• WORK REQUIRED: Which of the lines below hold the word "BitOperand"? Pull each of them out.

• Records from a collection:
/-- Frame of `sealPartial`. -/
@[simp] theorem sealPartial_frame (s : State) : (sealPartial s).front = s.front ∧ (sealPartial s).supply = s.supply ∧
    (sealPartial s).modes = s.modes ∧ (sealPartial s).solver = s.solver ∧ (sealPartial s).cycle = s.cycle ∧
    (sealPartial s).change = s.change ∧ (sealPartial s).seam = s.seam ∧ (sealPartial s).pair = s.pair ∧
    (sealPartial s).diag = s.diag ∧ (sealPartial s).islands = s.islands ∧ (sealPartial s).hub = s.hub ∧
    (sealPartial s).protection = s.protection ∧ (sealPartial s).network = s.network ∧ (sealPartial s).doors = s.doors ∧
    (sealPartial s).stations = s.stations ∧ (sealPartial s).localIo = s.localIo ∧ (sealPartial s).nsp = s.nsp ∧
    (sealPartial s).firmware = s.firmware ∧ (sealPartial s).alarms = s.alarms ∧ (sealPartial s).free = s.free ∧
    (sealPartial s).pending = s.pending := by
  unfold sealPartial
  (repeat' split) <;> simp

/-- Frame of `startFlush`. -/
@[simp] theorem startFlush_frame (cause : Nat) (s : State) : (startFlush cause s).front = s.front ∧
    (startFlush cause s).supply = s.supply ∧ (startFlush cause s).modes = s.modes ∧ (startFlush cause s).solver = s.solver ∧
    (startFlush cause s).cycle = s.cycle ∧ (startFlush cause s).change = s.change ∧ (startFlush cause s).seam = s.seam ∧
    (startFlush cause s).pair = s.pair ∧ (startFlush cause s).diag = s.diag ∧ (startFlush cause s).islands = s.islands ∧
    (startFlush cause s).hub = s.hub ∧ (startFlush cause s).protection = s.protection ∧
    (startFlush cause s).network = s.network ∧ (startFlush cause s).doors = s.doors ∧
    (startFlush cause s).stations = s.stations ∧ (startFlush cause s).localIo = s.localIo ∧ (startFlush cause s).nsp = s.nsp ∧
    (startFlush cause s).firmware = s.firmware ∧ (startFlush cause s).alarms = s.alarms ∧ (startFlush cause s).free = s.free ∧
    (startFlush cause s).pending = s.pending := by
  unfold startFlush
  (repeat' split) <;> simp

/-- Frame of `modIsland`. -/
@[simp] theorem modIsland_frame (n : Nat) (f : Island → Island) (s : State) : (modIsland n f s).front = s.front ∧
    (modIsland n f s).supply = s.supply ∧ (modIsland n f s).modes = s.modes ∧ (modIsland n f s).solver = s.solver ∧
    (modIsland n f s).cycle = s.cycle ∧ (modIsland n f s).change = s.change ∧ (modIsland n f s).seam = s.seam ∧
    (modIsland n f s).pair = s.pair ∧ (modIsland n f s).diag = s.diag ∧ (modIsland n f s).hub = s.hub ∧
    (modIsland n f s).protection = s.protection ∧ (modIsland n f s).network = s.network ∧ (modIsland n f s).doors = s.doors ∧
    (modIsland n f s).stations = s.stations ∧ (modIsland n f s).localIo = s.localIo ∧ (modIsland n f s).nsp = s.nsp ∧
    (modIsland n f s).firmware = s.firmware ∧ (modIsland n f s).quilt = s.quilt ∧ (modIsland n f s).alarms = s.alarms ∧
    (modIsland n f s).free = s.free ∧ (modIsland n f s).pending = s.pending := by
  simp [modIsland]

/-- Frame of `modCrossing`. -/
@[simp] theorem modCrossing_frame (n : Nat) (f : Crossing → Crossing) (s : State) : (modCrossing n f s).front = s.front ∧
    (modCrossing n f s).supply = s.supply ∧ (modCrossing n f s).modes = s.modes ∧ (modCrossing n f s).solver = s.solver ∧
    (modCrossing n f s).cycle = s.cycle ∧ (modCrossing n f s).change = s.change ∧ (modCrossing n f s).seam = s.seam ∧
    (modCrossing n f s).pair = s.pair ∧ (modCrossing n f s).diag = s.diag ∧
    (modCrossing n f s).islands.islands = s.islands.islands ∧ (modCrossing n f s).islands.reset = s.islands.reset ∧
    (modCrossing n f s).islands.resetResult = s.islands.resetResult ∧ (modCrossing n f s).hub = s.hub ∧
    (modCrossing n f s).protection = s.protection ∧ (modCrossing n f s).network = s.network ∧
    (modCrossing n f s).doors = s.doors ∧ (modCrossing n f s).stations = s.stations ∧ (modCrossing n f s).localIo = s.localIo ∧
    (modCrossing n f s).nsp = s.nsp ∧ (modCrossing n f s).firmware = s.firmware ∧ (modCrossing n f s).quilt = s.quilt ∧
    (modCrossing n f s).alarms = s.alarms ∧ (modCrossing n f s).free = s.free ∧ (modCrossing n f s).pending = s.pending := by
  simp [modCrossing]

/-- Frame of `modPort`. -/
@[simp] theorem modPort_frame (p : Nat) (f : Port → Port) (s : State) : (modPort p f s).front = s.front ∧
    (modPort p f s).supply = s.supply ∧ (modPort p f s).modes = s.modes ∧ (modPort p f s).solver = s.solver ∧
    (modPort p f s).cycle = s.cycle ∧ (modPort p f s).change = s.change ∧ (modPort p f s).seam = s.seam ∧
    (modPort p f s).pair = s.pair ∧ (modPort p f s).diag = s.diag ∧ (modPort p f s).islands = s.islands ∧
    (modPort p f s).hub = s.hub ∧ (modPort p f s).protection = s.protection ∧ (modPort p f s).network.ringA = s.network.ringA ∧
    (modPort p f s).network.ringB = s.network.ringB ∧ (modPort p f s).network.groups = s.network.groups ∧
    (modPort p f s).network.handed = s.network.handed ∧ (modPort p f s).network.delayFailures = s.network.delayFailures ∧
    (modPort p f s).network.largestDelay = s.network.largestDelay ∧ (modPort p f s).network.time = s.network.time ∧
    (modPort p f s).doors = s.doors ∧ (modPort p f s).stations = s.stations ∧ (modPort p f s).localIo = s.localIo ∧
    (modPort p f s).nsp = s.nsp ∧ (modPort p f s).firmware = s.firmware ∧ (modPort p f s).quilt = s.quilt ∧
    (modPort p f s).alarms = s.alarms ∧ (modPort p f s).free = s.free ∧ (modPort p f s).pending = s.pending := by
  simp [modPort]

/-- Frame of `modRing`. -/
@[simp] theorem modRing_frame (r : Bool) (f : Ring → Ring) (s : State) : (modRing r f s).front = s.front ∧
    (modRing r f s).supply = s.supply ∧ (modRing r f s).modes = s.modes ∧ (modRing r f s).solver = s.solver ∧
    (modRing r f s).cycle = s.cycle ∧ (modRing r f s).change = s.change ∧ (modRing r f s).seam = s.seam ∧
    (modRing r f s).pair = s.pair ∧ (modRing r f s).diag = s.diag ∧ (modRing r f s).islands = s.islands ∧
    (modRing r f s).hub = s.hub ∧ (modRing r f s).protection = s.protection ∧ (modRing r f s).network.ports = s.network.ports ∧
    (modRing r f s).network.groups = s.network.groups ∧ (modRing r f s).network.handed = s.network.handed ∧
    (modRing r f s).network.delayFailures = s.network.delayFailures ∧
    (modRing r f s).network.largestDelay = s.network.largestDelay ∧ (modRing r f s).network.time = s.network.time ∧
    (modRing r f s).doors = s.doors ∧ (modRing r f s).stations = s.stations ∧ (modRing r f s).localIo = s.localIo ∧
    (modRing r f s).nsp = s.nsp ∧ (modRing r f s).firmware = s.firmware ∧ (modRing r f s).quilt = s.quilt ∧
    (modRing r f s).alarms = s.alarms ∧ (modRing r f s).free = s.free ∧ (modRing r f s).pending = s.pending := by
  unfold modRing
  (repeat' split) <;> simp

/-- Frame of `modChannel`. -/
@[simp] theorem modChannel_frame (c : Nat) (f : Channel → Channel) (s : State) : (modChannel c f s).front = s.front ∧
    (modChannel c f s).supply = s.supply ∧ (modChannel c f s).modes = s.modes ∧ (modChannel c f s).solver = s.solver ∧
    (modChannel c f s).cycle = s.cycle ∧ (modChannel c f s).change = s.change ∧ (modChannel c f s).seam = s.seam ∧
    (modChannel c f s).pair = s.pair ∧ (modChannel c f s).diag = s.diag ∧ (modChannel c f s).islands = s.islands ∧
    (modChannel c f s).hub = s.hub ∧ (modChannel c f s).protection = s.protection ∧ (modChannel c f s).network = s.network ∧
    (modChannel c f s).stations = s.stations ∧ (modChannel c f s).localIo = s.localIo ∧ (modChannel c f s).nsp = s.nsp ∧
    (modChannel c f s).firmware = s.firmware ∧ (modChannel c f s).quilt = s.quilt ∧ (modChannel c f s).alarms = s.alarms ∧
    (modChannel c f s).free = s.free ∧ (modChannel c f s).pending = s.pending := by
  simp [modChannel]
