/-- What a written word leaves of the store, whatever the lane does then. -/
theorem storedFrom_of_lane {p : Nat} {a w : Word} {cost : Nat} {posts : List XchPost} {s t : State}
    (hs : t.solver.store = (putWord a.toNat w s).solver.store) (hw : t.solver.written = (putWord a.toNat w s).solver.written)
    (hh : t.hub = s.hub) (hm : t.modes = s.modes)
    (hl : ∃ x y, laneAt p t = spent cost { laneAt p s with sigLead := x, sigTrail := y, posts := posts }) :
    storedFrom p a w cost posts s t := by
  have hs' : t.solver.store = mapPut 0 a.toNat w s.solver.store := hs
  obtain ⟨x, y, hl⟩ := hl
  refine ⟨hs', ?_, fun b hb => ?_, fun hwf => ?_, hh, hm, by rw [hl]; rfl⟩
  · rw [hw]
    exact mem_insertNat _ _
  · simp only [storeAt, hs']
    exact mapVal_mapPut_other _ _ _ _ _ hb
  · simp only [storeAt, hs']
    exact mapVal_mapPut _ _ _ _ hwf

/-- A word written and signed, and the lane goes on. -/
theorem storedFrom_advance (p cost : Nat) (a w : Word) (s : State) (h : laneRuns p s = true) :
    storedFrom p a w cost (laneAt p s).posts s (advance p cost (signAt p 1 w a (putWord a.toNat w s))) := by
  have hr := running_of_laneRuns h
  have hl := laneAt_signAt p 1 w a (putWord a.toNat w s) hr
  obtain ⟨x, y, hxy⟩ := signedLane_eq p 1 w a (laneAt p s)
  refine storedFrom_of_lane (by simp) (by simp) (by simp) (by simp) ⟨x, y, ?_⟩
  rw [laneAt_advance _ _ _ (by simpa [hl] using hr), hl, laneAt_putWord, hxy]

/-- A store in the window of its place writes its word. -/
theorem writeThen_advance (p cost : Nat) (a w : Word) (s : State) (h : laneRuns p s = true) (hw : inWindow p a.toNat s = true) :
    storedFrom p a w cost (laneAt p s).posts s (writeThen p a w (advance p cost) s) := by
  rw [writeThen_inside hw]
  exact storedFrom_advance p cost a w s h

/-! ### A write outside the window -/

/-- Frame of `addNotice`. -/
@[simp] theorem addNotice_frame (n : Notice) (s : State) : (addNotice n s).solver = s.solver ∧ (addNotice n s).modes = s.modes ∧
    (addNotice n s).cycle = s.cycle ∧ (addNotice n s).diag = s.diag ∧
    (addNotice n s).protection.notices = satU32 (s.protection.notices + 1) := by
  simp [addNotice]

/-- Frame of `faultPartitions`. -/
@[simp] theorem faultPartitions_frame (ns : List Nat) (s : State) : (faultPartitions ns s).modes = s.modes ∧
    (faultPartitions ns s).cycle = s.cycle ∧ (faultPartitions ns s).protection = s.protection ∧
    (faultPartitions ns s).solver.store = s.solver.store ∧ (faultPartitions ns s).solver.written = s.solver.written ∧
    (faultPartitions ns s).solver.places = s.solver.places ∧
    (faultPartitions ns s).solver.failedLanes = s.solver.failedLanes := by
  unfold faultPartitions
  split <;> simp

/-- A solo fault: the lane is failed and its place empty; mode, store and notices stay (R104). -/
theorem soloFault_spec (n : Nat) (s : State) : (soloFault n s).modes = s.modes ∧
    (soloFault n s).solver.store = s.solver.store ∧ (soloFault n s).solver.written = s.solver.written ∧
    (soloFault n s).protection = s.protection ∧
    (soloFault n s).solver.failedLanes = s.solver.failedLanes ||| (1#32 <<< n) ∧
    (mapWf {} s.solver.places = true → laneAt (16 + n) (soloFault n s) = {}) := by
  refine ⟨?_, ?_, ?_, ?_, ?_, fun h => ?_⟩
  iterate 5 simp [soloFault, failLanes, modLane]
  have hl := laneAt_modLane (16 + n) (fun _ => {}) s h
  simpa [soloFault, failLanes, laneAt] using hl

/-- A FAULT leaves the written-word logger as it is. -/
@[simp] theorem enterFault_written (c d : Nat) (s : State) : (enterFault c d s).solver.written = s.solver.written := by
  unfold enterFault
  (repeat' split) <;> simp [stopSolver, latchCause]

/-- `t` is `s` after an access of place `p` outside its window: no word is written, a notice tells of it, a tandem takes the module to
FAULT, a solo stops alone (R104, R288, R297). -/
def violatedFrom (p : Nat) (a : Nat) (s t : State) : Prop :=
  t.solver.store = s.solver.store ∧ t.solver.written = s.solver.written ∧
    t.protection.notices = min 0xFFFFFFFF (s.protection.notices + 1) ∧
    (p < 16 → t.modes.mode = .fault ∧ t.modes.cause = 0x1601 ∧ t.diag.detail = p * 2 ^ 24 + a) ∧
    (16 ≤ p → t.modes = s.modes ∧ laneAt p t = {} ∧
      t.solver.failedLanes = s.solver.failedLanes ||| (1#32 <<< (p - 16)))

theorem windowViolation_spec (p a : Nat) (s : State) (ho : s.modes.mode ≠ .off) (hf : s.modes.mode ≠ .fault)
    (hp : mapWf {} s.solver.places = true) : violatedFrom p a s (windowViolation p a s) := by
  unfold windowViolation
  by_cases h : p < 16
  · simp only [show isTandem p = true by simpa [isTandem] using h, if_true]
    generalize noticeFor _ _ _ _ _ _ _ _ _ = n
    obtain ⟨hm, hc, hd, -⟩ := enterFault_first 0x1601 (p * 2 ^ 24 + a) (addNotice n s) (by simpa using ho) (by simpa using hf)
    exact ⟨by simp, by simp, by simp [satU32, Nat.min_comm], fun _ => ⟨hm, hc, hd⟩, fun h' => by omega⟩
  · simp only [show isTandem p = false by simpa [isTandem] using h, Bool.false_eq_true, if_false]
    generalize noticeFor _ _ _ _ _ _ _ _ _ = n
    obtain ⟨hm, hs, hw, hn, hl, he⟩ := soloFault_spec (p - 16) (addNotice n s)
    rw [show 16 + (p - 16) = p by omega] at he
    refine ⟨by simp [hs], by simp [hw], by simp [hn, satU32, Nat.min_comm], fun h' => by omega, fun _ => ⟨?_, ?_, ?_⟩⟩
    · simp [hm]
    · exact he (by simpa using hp)
    · simp [hl]

/-- A store outside the window of its place is not performed. -/
theorem writeThen_outside {p : Nat} {w v : Word} {k : State → State} {s : State} (h : inWindow p w.toNat s = false)
    (ho : s.modes.mode ≠ .off) (hf : s.modes.mode ≠ .fault) (hp : mapWf {} s.solver.places = true) :
    violatedFrom p w.toNat s (writeThen p w v k s) := by
  have he : writeThen p w v k s = windowViolation p w.toNat s := by simp [writeThen, h]
  rw [he]
  exact windowViolation_spec p w.toNat s ho hf hp

/-! ### Each storing instruction is one write -/

section Instructions
variable {p : Place} {s : State} (h : laneRuns p.val s = true)
include h

theorem bitStore_intact (o : BitOperand) (f : Bool → Bool → Bool) (ho : o.stride = none)
    (hi : linesIntact p.val [o.word.toNat] s) :
    bitStore p o f s = .next (writeThen p.val o.word
      (withBit (storeAt o.word.toNat s) o.bit.val (f (laneAt p.val s).acc ((storeAt o.word.toNat s).getLsbD o.bit.val)))
      (advance p.val 2) s) := by
  have ha (l : Lane) : bitAddress o l = (o.word, o.bit.val) := by simp [bitAddress, ho]
  rw [bitStore, runReading_intact p _ _ s h (by simpa [ha] using hi)]
  simp [ha, ho, surcharge]

theorem edgeStep_writes (o : BitOperand) (f : Bool → Bool → Bool) (ho : o.stride = none)
    (hi : linesIntact p.val [o.word.toNat] s) :
    ∃ v k, edgeStep p o f s = .next (writeThen p.val o.word v k s) := by
  have ha (l : Lane) : bitAddress o l = (o.word, o.bit.val) := by simp [bitAddress, ho]
  rw [edgeStep, runReading_intact p _ _ s h (by simpa [ha] using hi)]
  simp only [ha]
  exact ⟨_, _, rfl⟩

theorem wordStore_intact (a : Word) (f : Lane → Word) (hi : linesIntact p.val [] s) :
    wordStore p { word := a } f s = .next (writeThen p.val a (f (laneAt p.val s)) (advance p.val 2) s) :=
  runAt_intact p _ s h hi

theorem counterSet_intact (a : Word) (f : Lane → Word) (hi : linesIntact p.val [a.toNat] s) :
    counterSet p { word := a } f s = .next (writeThen p.val a
      (if (laneAt p.val s).acc then f (laneAt p.val s) else storeAt a.toNat s) (advance p.val 4) s) :=
  runReading_intact p _ _ s h hi

theorem counterRun_writes (up : Bool) (a : Word) (hi : linesIntact p.val [a.toNat, (a + 1).toNat] s) :
    ∃ v k, counterRun up p { word := a } s = .next (writeThen p.val a v k s) :=
  ⟨_, _, runReading_intact p _ _ s h hi⟩

theorem timerRun_writes (ty : TimerType) (a : Word)
    (hi : linesIntact p.val ((List.range 4).map fun k => (a + BitVec.ofNat 20 k).toNat) s) :
    ∃ v k, timerRun ty p { word := a } s = .next (writeThen p.val a v k s) :=
  ⟨_, _, runReading_intact p _ _ s h (by rwa [List.map_map])⟩

/-- XCH.F1: a write of WA that is signed as a write and as a post. -/
theorem xchOutput_intact (a : Word) (hi : linesIntact p.val [] s) :
    ∃ k, execXchOutput p { word := a } s = .next (writeThen p.val a (laneAt p.val s).wa k s) ∧
      k = fun s' => advance p.val 8 (modLane p.val (fun l => { l with
        posts := l.posts ++ [{ address := a, value := (laneAt p.val s).wa, passed := !isTandem p.val }] })
          (signAt p.val 8 (laneAt p.val s).wa a s')) :=
  ⟨_, runAt_intact p _ s h hi, rfl⟩

/-- A posted word in the window of its place is written, and the post waits behind those of before (R144). -/
theorem xchOutput_stores (a : Word) (hi : linesIntact p.val [] s) (hw : inWindow p.val a.toNat s = true) :
    ∃ t, execXchOutput p { word := a } s = .next t ∧
      storedFrom p.val a (laneAt p.val s).wa 8 ((laneAt p.val s).posts ++
        [{ address := a, value := (laneAt p.val s).wa, passed := !decide (p.val < 16) }]) s t := by
  obtain ⟨k, hk, rfl⟩ := xchOutput_intact h a hi
  refine ⟨_, hk, ?_⟩
  rw [writeThen_inside hw]
  have hr := running_of_laneRuns h
  generalize hv : (laneAt p.val s).wa = v
  have h1 := laneAt_signAt p.val 1 v a (putWord a.toNat v s) hr
  have h2 := laneAt_signAt p.val 8 v a _ (by rw [h1]; simpa using hr)
  obtain ⟨x1, y1, hxy1⟩ := signedLane_eq p.val 1 v a (laneAt p.val s)
  rw [laneAt_putWord, hxy1] at h1
  rw [h1] at h2
  obtain ⟨x2, y2, hxy2⟩ := signedLane_eq p.val 8 v a { laneAt p.val s with sigLead := x1, sigTrail := y1 }
  rw [hxy2] at h2
  have h3 := laneAt_modLane_running p.val (fun l => { l with
    posts := l.posts ++ [{ address := a, value := v, passed := !isTandem p.val }] }) _ (by rw [h2]; exact hr)
  refine storedFrom_of_lane (by simp) (by simp) (by simp [modLane]) (by simp [modLane]) ⟨x2, y2, ?_⟩
  rw [laneAt_advance _ _ _ (by rw [h3, h2]; exact hr), h3, h2]
  rfl

end Instructions

end Sys2Proof.Machine
end

section
namespace Sys2Proof.Proofs
open Sys2Proof.Machine Sys2Proof.Safety

/-- Settles O22: each store is one write of a word at its operand's address, which `writeThen` performs inside the window and refuses
outside it. -/
theorem storesStayInTheWindow : Obligations.StoresStayInTheWindow := by
  unfold Obligations.StoresStayInTheWindow
  refine ⟨?_, ?_⟩
  · rintro p s l o a hr rfl hi rfl ho hw c w cost hc
    have hn : linesIntact p.val [] s := ⟨hi.1, by simp⟩
    have stored (v : Word) (n : Nat) := writeThen_advance p.val n o.word v s hr hw
    simp only [List.mem_cons, List.not_mem_nil, or_false, Prod.mk.injEq] at hc
    rcases hc with ⟨rfl, rfl, rfl⟩ | ⟨rfl, rfl, rfl⟩ | ⟨rfl, rfl, rfl⟩ | ⟨rfl, rfl, rfl⟩ | ⟨rfl, rfl, rfl⟩ | ⟨rfl, rfl, rfl⟩ |
      ⟨rfl, rfl, rfl⟩ | ⟨rfl, rfl, rfl⟩ | ⟨rfl, rfl, rfl⟩
    · have he := bitStore_intact hr o (fun a _ => a != false) ho hi
      rw [Bool.bne_false] at he
      exact ⟨_, he, stored _ 2⟩
    · have he := bitStore_intact hr o (fun a _ => a != true) ho hi
      rw [Bool.bne_true] at he
      exact ⟨_, he, stored _ 2⟩
    · exact ⟨_, bitStore_intact hr o (fun a b => a || b) ho hi, stored _ 2⟩
    · exact ⟨_, bitStore_intact hr o (fun a b => !a && b) ho hi, stored _ 2⟩
    · exact ⟨_, wordStore_intact hr o.word (fun l => l.wa) hn, stored _ 2⟩
    · exact ⟨_, wordStore_intact hr o.word (fun l => l.wb) hn, stored _ 2⟩
    · exact xchOutput_stores hr o.word hn hw
    · exact ⟨_, counterSet_intact hr o.word (fun l => l.wb) hi, stored _ 4⟩
    · exact ⟨_, counterSet_intact hr o.word (fun _ => 0) hi, stored _ 4⟩
  · intro p s o hr ho hi hw hoff hfault hp c hc
    have hn : linesIntact p.val [] s := ⟨hi.1, by simp⟩
    have h1 : linesIntact p.val [o.word.toNat] s := ⟨hi.1, by simpa using hi.2 _ (List.mem_map.2 ⟨0, by simp, rfl⟩)⟩
    have h2 : linesIntact p.val [o.word.toNat, (o.word + 1).toNat] s :=
      ⟨hi.1, by simpa using ⟨h1.2 _ (by simp), hi.2 _ (List.mem_map.2 ⟨1, by simp, rfl⟩)⟩⟩
    have outside {c : Instr} (h : ∃ v k, exec c s = .next (writeThen p.val o.word v k s)) :
        ∃ t, exec c s = .next t ∧ violatedFrom p.val o.word.toNat s t := by
      obtain ⟨v, k, h⟩ := h
      exact ⟨_, h, writeThen_outside hw hoff hfault hp⟩
    simp only [List.mem_cons, List.not_mem_nil, or_false] at hc
    rcases hc with rfl | rfl | rfl | rfl | rfl | rfl | rfl | rfl | rfl | rfl | rfl | rfl | rfl | rfl | rfl
    · exact outside ⟨_, _, bitStore_intact hr o (fun a _ => a != false) ho h1⟩
    · exact outside ⟨_, _, bitStore_intact hr o (fun a b => a || b) ho h1⟩
    · exact outside ⟨_, _, bitStore_intact hr o (fun a b => !a && b) ho h1⟩
    · exact outside (edgeStep_writes hr o (fun acc prev => acc && !prev) ho h1)
    · exact outside (edgeStep_writes hr o (fun acc prev => prev && !acc) ho h1)
    · exact outside ⟨_, _, wordStore_intact hr o.word (fun l => l.wa) hn⟩
    · exact outside ⟨_, _, wordStore_intact hr o.word (fun l => l.wb) hn⟩
    · obtain ⟨k, hk, -⟩ := xchOutput_intact hr o.word hn
      exact outside ⟨_, k, hk⟩
    · exact outside ⟨_, _, counterSet_intact hr o.word (fun l => l.wb) h1⟩
    · exact outside ⟨_, _, counterSet_intact hr o.word (fun _ => 0) h1⟩
    · exact outside (counterRun_writes hr true o.word h2)
    · exact outside (counterRun_writes hr false o.word h2)
    · exact outside (timerRun_writes hr .ton o.word hi)
    · exact outside (timerRun_writes hr .tof o.word hi)
    · exact outside (timerRun_writes hr .tp o.word hi)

• FINISHED EXERCISE:
theorem bitStore_intact (o : BitOperand) (f : Bool → Bool → Bool) (ho : o.stride = none)
theorem edgeStep_writes (o : BitOperand) (f : Bool → Bool → Bool) (ho : o.stride = none)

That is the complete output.